▶ **Work to complete**: Please copy every record exactly as it is written.

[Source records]
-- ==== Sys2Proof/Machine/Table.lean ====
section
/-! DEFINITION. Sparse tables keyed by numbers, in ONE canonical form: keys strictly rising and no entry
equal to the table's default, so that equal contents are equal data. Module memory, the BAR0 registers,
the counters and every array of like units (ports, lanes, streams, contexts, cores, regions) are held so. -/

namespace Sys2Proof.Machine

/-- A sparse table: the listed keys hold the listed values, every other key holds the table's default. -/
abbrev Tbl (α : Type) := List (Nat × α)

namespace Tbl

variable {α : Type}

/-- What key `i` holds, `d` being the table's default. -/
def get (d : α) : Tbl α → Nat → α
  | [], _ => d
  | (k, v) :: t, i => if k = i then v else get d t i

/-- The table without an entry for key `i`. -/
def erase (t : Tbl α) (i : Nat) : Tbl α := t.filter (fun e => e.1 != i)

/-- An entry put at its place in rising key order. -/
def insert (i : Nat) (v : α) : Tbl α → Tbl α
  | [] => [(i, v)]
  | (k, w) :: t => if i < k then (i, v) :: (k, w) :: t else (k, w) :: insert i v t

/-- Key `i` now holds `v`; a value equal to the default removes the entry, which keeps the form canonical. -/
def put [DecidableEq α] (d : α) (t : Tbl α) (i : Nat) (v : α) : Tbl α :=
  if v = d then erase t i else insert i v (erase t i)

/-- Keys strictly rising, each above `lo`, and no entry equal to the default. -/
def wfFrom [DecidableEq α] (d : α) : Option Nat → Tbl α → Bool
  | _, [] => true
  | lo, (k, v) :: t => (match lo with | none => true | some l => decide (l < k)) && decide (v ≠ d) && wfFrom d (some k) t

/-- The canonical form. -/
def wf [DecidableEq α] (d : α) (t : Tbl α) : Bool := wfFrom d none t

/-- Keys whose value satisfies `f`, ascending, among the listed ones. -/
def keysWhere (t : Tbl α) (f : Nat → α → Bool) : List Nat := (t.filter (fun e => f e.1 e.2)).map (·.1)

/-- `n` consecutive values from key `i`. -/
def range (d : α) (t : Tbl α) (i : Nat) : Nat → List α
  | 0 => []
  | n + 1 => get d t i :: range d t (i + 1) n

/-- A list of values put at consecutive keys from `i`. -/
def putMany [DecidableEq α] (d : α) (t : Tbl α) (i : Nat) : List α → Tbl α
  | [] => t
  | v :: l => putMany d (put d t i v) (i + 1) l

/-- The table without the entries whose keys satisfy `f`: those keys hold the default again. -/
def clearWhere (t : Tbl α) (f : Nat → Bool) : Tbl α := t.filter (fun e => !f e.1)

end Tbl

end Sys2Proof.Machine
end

▶ **Result**:
-- ==== Sys2Proof/Machine/Table.lean ====
section
/-! DEFINITION. Sparse tables keyed by numbers, in ONE canonical form: keys strictly rising and no entry
equal to the table's default, so that equal contents are equal data. Module memory, the BAR0 registers,
the counters and every array of like units (ports, lanes, streams, contexts, cores, regions) are held so. -/

namespace Sys2Proof.Machine

/-- A sparse table: the listed keys hold the listed values, every other key holds the table's default. -/
abbrev Tbl (α : Type) := List (Nat × α)

namespace Tbl

variable {α : Type}

/-- What key `i` holds, `d` being the table's default. -/
def get (d : α) : Tbl α → Nat → α
  | [], _ => d
  | (k, v) :: t, i => if k = i then v else get d t i

/-- The table without an entry for key `i`. -/
def erase (t : Tbl α) (i : Nat) : Tbl α := t.filter (fun e => e.1 != i)

/-- An entry put at its place in rising key order. -/
def insert (i : Nat) (v : α) : Tbl α → Tbl α
  | [] => [(i, v)]
  | (k, w) :: t => if i < k then (i, v) :: (k, w) :: t else (k, w) :: insert i v t

/-- Key `i` now holds `v`; a value equal to the default removes the entry, which keeps the form canonical. -/
def put [DecidableEq α] (d : α) (t : Tbl α) (i : Nat) (v : α) : Tbl α :=
  if v = d then erase t i else insert i v (erase t i)

/-- Keys strictly rising, each above `lo`, and no entry equal to the default. -/
def wfFrom [DecidableEq α] (d : α) : Option Nat → Tbl α → Bool
  | _, [] => true
  | lo, (k, v) :: t => (match lo with | none => true | some l => decide (l < k)) && decide (v ≠ d) && wfFrom d (some k) t

/-- The canonical form. -/
def wf [DecidableEq α] (d : α) (t : Tbl α) : Bool := wfFrom d none t

/-- Keys whose value satisfies `f`, ascending, among the listed ones. -/
def keysWhere (t : Tbl α) (f : Nat → α → Bool) : List Nat := (t.filter (fun e => f e.1 e.2)).map (·.1)

/-- `n` consecutive values from key `i`. -/
def range (d : α) (t : Tbl α) (i : Nat) : Nat → List α
  | 0 => []
  | n + 1 => get d t i :: range d t (i + 1) n

/-- A list of values put at consecutive keys from `i`. -/
def putMany [DecidableEq α] (d : α) (t : Tbl α) (i : Nat) : List α → Tbl α
  | [] => t
  | v :: l => putMany d (put d t i v) (i + 1) l

/-- The table without the entries whose keys satisfy `f`: those keys hold the default again. -/
def clearWhere (t : Tbl α) (f : Nat → Bool) : Tbl α := t.filter (fun e => !f e.1)

end Tbl

end Sys2Proof.Machine
end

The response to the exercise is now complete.